* Excerpted data:
━━━━━━

/-! ## Updates (R336) -/

/-- The next index of an UPDATE job that changes a row: its place in the list and where the row lies. An add takes each row
once, with every delta addressed to it. -/
def GUnit.nextRow (u : GUnit) (add : Bool) : Option (Nat × (Nat × Nat)) :=
  ((List.range u.idx.length).drop u.at').findSome? fun k =>
    let id := u.idx.getD k padIndex
    if id = padIndex then none
    else
      match rowOf u.table id with
      | none => none
      | some r => if add ∧ u.changed.contains (placeOf u.table r) then none else some (k, placeOf u.table r)

/-- Row bytes of index k, or the deltas of every index that names the row. -/
def GUnit.rowData (u : GUnit) (add : Bool) (k : Nat) (pl : Nat × Nat) : List Byte :=
  if ¬add then
    let w := strideOf (tFmt u.table) (tDim u.table)
    (u.rows.drop (k * w)).take w
  else
    let w := 4 * tDim u.table
    (List.range u.idx.length).flatMap fun i =>
      let id := u.idx.getD i padIndex
      if id ≠ padIndex ∧ (rowOf u.table id).map (placeOf u.table) = some pl then (u.rows.drop (i * w)).take w else []

/-- Where the row of index k lies; none for padding and an invalid index. -/
def GUnit.placeAt (u : GUnit) (k : Nat) : Option (Nat × Nat) :=
  let id := u.idx.getD k padIndex
  if id = padIndex then none else (rowOf u.table id).map (placeOf u.table)

/-- The invalid indices before index k are skipped, and counted. -/
def GUnit.skipTo (u : GUnit) (k : Nat) : GUnit :=
  let ids := (u.idx.take k).drop u.at'
  { u with at' := k, invalid := u.invalid + (ids.filter fun i => i != padIndex && (rowOf u.table i).isNone).length }

/-- Index k has been taken: its row is changed, or asked for. -/
def GUnit.noteRow (u : GUnit) (k : Nat) (pl : Nat × Nat) : GUnit :=
  { u with at' := k + 1, changed := if u.changed.contains pl then u.changed else u.changed ++ [pl] }

/-- The change for index k has been performed: its row, and the indices applied, are counted. -/
def GUnit.applied (u : GUnit) (add : Bool) (k : Nat) : GUnit :=
  match u.placeAt k with
  | none => u
  | some pl =>
    let n := if add then ((List.range u.idx.length).filter fun i => u.placeAt i == some pl).length else 1
    if u.performed.contains pl then { u with valid := u.valid + n }
    else { u with valid := u.valid + n, done := u.done + 1, performed := u.performed ++ [pl] }

/-- The counts of a changed row join the job's totals. -/
def State.rowCounts (s : State) (j : Nat) (k : Counts) : State :=
  s.modJob j fun y =>
    { y with sat := satAdd y.sat k.sat 0xFFFFFFFF, flush := satAdd y.flush k.flush 0xFFFFFFFF,
             nan := satAdd y.nan k.nan 0xFFFFFFFF }

/-- Change the next row; after the last, and once every remote change has been performed, the job ends. -/
def State.updateRow (s : State) (j : Nat) (x : Job) (u : GUnit) : State :=
  let add := x.gOp == 1
  if x.phase ≠ .running then if u.owing.isEmpty then s.gatherLeave j else s
  else
    match u.nextRow add with
    | none =>
      let u := u.skipTo u.idx.length
      if u.owing.isEmpty then s.gatherEnd j x u else s.setGUnit j u
    | some (k, pl) =>
      let u := u.skipTo k
      let s := s.setGUnit j u
      if s.flag JOB_PQ_STAT.QUIESCED x.ptn then s
      else
        let data := u.rowData add k pl
        let chip := shardChip u.table pl.1
        let va := rowAddr (shardBase u.table pl.1) (tFmt u.table) (tDim u.table) pl.2
        if chip = s.chipId then
          match s.shardCtx x (shardPtn u.table pl.1) with
          | none => s.gatherFail j fcGthRemoteDenied
          | some p =>
            match s.changeRow p va (tFmt u.table) (tDim u.table) add data with
            | (.error e, s) => s.gatherFault j va true e
            | (.ok c, s) => ((s.incSat GTH_CNT0.ROWS 1 u.clu).rowCounts j c).setGUnit j ((u.noteRow k pl).applied add k)
        else
          match s.askChip j x u (if add then 4 else 3) chip k [pl] data with
          | .error e => s.gatherFail j e
          | .ok s =>
            let u := u.noteRow k pl
            s.setGUnit j { u with owing := u.owing ++ [chip] }

/-! ## Dispatch and turns (R329, R332) -/

def State.gathersOn (s : State) (c : Nat) : Nat := (s.gather.units.rows.filter fun r => r.2.clu == c).length

/-- The engines that may run the job now: allowed, enabled, its domain ON, with fewer than 4 active jobs. -/
def State.gatherEngines (s : State) (x : Job) : List Nat :=
  (List.range 4).filter fun c =>
    (if x.gClusters % 16 = 0 then s.cluOwned x.ptn c else bit x.gClusters c) && s.flag GTH_CTL.EN c && s.domOn (64 + c)
      && decide (s.gathersOn c < 4)

/-- A GATHER job of partition p starts: the first in the order that an engine can take. -/
def State.dispatchGather (s : State) (p : Nat) : State :=
  let js := s.jobList.filter fun r => r.2.ptn == p && r.2.cls == 6 && s.eligible r.1 r.2 && !(s.gatherEngines r.2).isEmpty
  match s.firstJob js with
  | none => s
  | some (j, x) =>
    match minBy s.gathersOn (s.gatherEngines x) with
    | none => s
    | some c =>
      let u : GUnit := { clu := c }
      let s := (s.dispatched j 1).setGUnit j u
      s.gatherStart j u x

/-- The next of an engine's jobs of a kind, from the one after that served last, round-robin. -/
def State.gatherTurn (s : State) (c kind : Nat) : Option (Nat × GUnit) :=
  let mine := s.gather.units.rows.filter fun r =>
    r.2.clu == c && !r.2.wait && ((s.job? r.1).map Job.gKind) == some kind
  match mine.find? fun r => decide (s.gather.rr.getD c 0 < r.1) with
  | some r => some r
  | none => mine.head?

/-- One turn of engine c for a job of a kind. -/
def State.gatherStep (s : State) (c kind : Nat) : State :=
  if ¬s.domOn (64 + c) then s
  else
    match s.gatherTurn c kind with
    | none => s
    | some (j, u) =>
      let s := { s with gather := { s.gather with rr := s.gather.rr.put c j } }
      match s.job? j with
      | none => s.dropGUnit j
      | some x =>
        if ¬u.ready then if x.phase = .running then s.gatherStart j u x else s.gatherLeave j
        else if kind = 1 then s.updateRow j x u
        else if u.opened ∧ ¬u.todo.isEmpty then
          if s.flag JOB_PQ_STAT.QUIESCED x.ptn ∨ u.flight = 0 then s else s.poolRow j x u
        else s.bags j (bagFuel u)

/-- Engine c issues the row reads it may, takes a turn for a job of a kind, and issues on. -/
def State.engineStep (s : State) (c kind : Nat) : State :=
  if s.domOn (64 + c) then (((s.issueRows c 512).gatherStep c kind).issueRows c 512) else s

/-- A pooling request of job j to a chip failed. -/
def State.poolLost (s : State) (j chip code : Nat) : State :=
  match s.gUnit? j with
  | some u => (s.setGUnit j { u with owing := u.owing.erase chip }).gatherFail j code
  | none => s

/-- The response to a pooling request of job j from a chip, for place k of the job: a partial, or the performance of a change. -/
def State.poolAnswer (s : State) (j chip k : Nat) (bs : List Byte) : State :=
  match s.gUnit? j, s.job? j with
  | some u, some x =>
    let u := { u with owing := u.owing.erase chip, chips := if u.chips.contains chip then u.chips else u.chips ++ [chip] }
    if x.gKind = 0 then
      let g := GPart.ofBytes bs x.gOp (tDim u.table)
      let old := u.parts.getD chip (GPart.zero (tDim u.table))
      (s.setGUnit j { u with parts := u.parts.put chip (old.join g) }).bags j (bagFuel u)
    else
      let g := GPart.ofBytes bs 0 0
      let s := (s.setGUnit j (u.applied (x.gOp == 1) k)).rowCounts j { sat := g.count, flush := g.flush, nan := g.nan }
      if x.phase ≠ .running ∧ u.owing.isEmpty then s.gatherLeave j else s
  | _, _ => s

end Sys2Proof.Machine
end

━━━━━━

* What is expected: Above are the records. Identify each line that contains the word "counted".

* Result of the exercise:
/-- The invalid indices before index k are skipped, and counted. -/
/-- The change for index k has been performed: its row, and the indices applied, are counted. -/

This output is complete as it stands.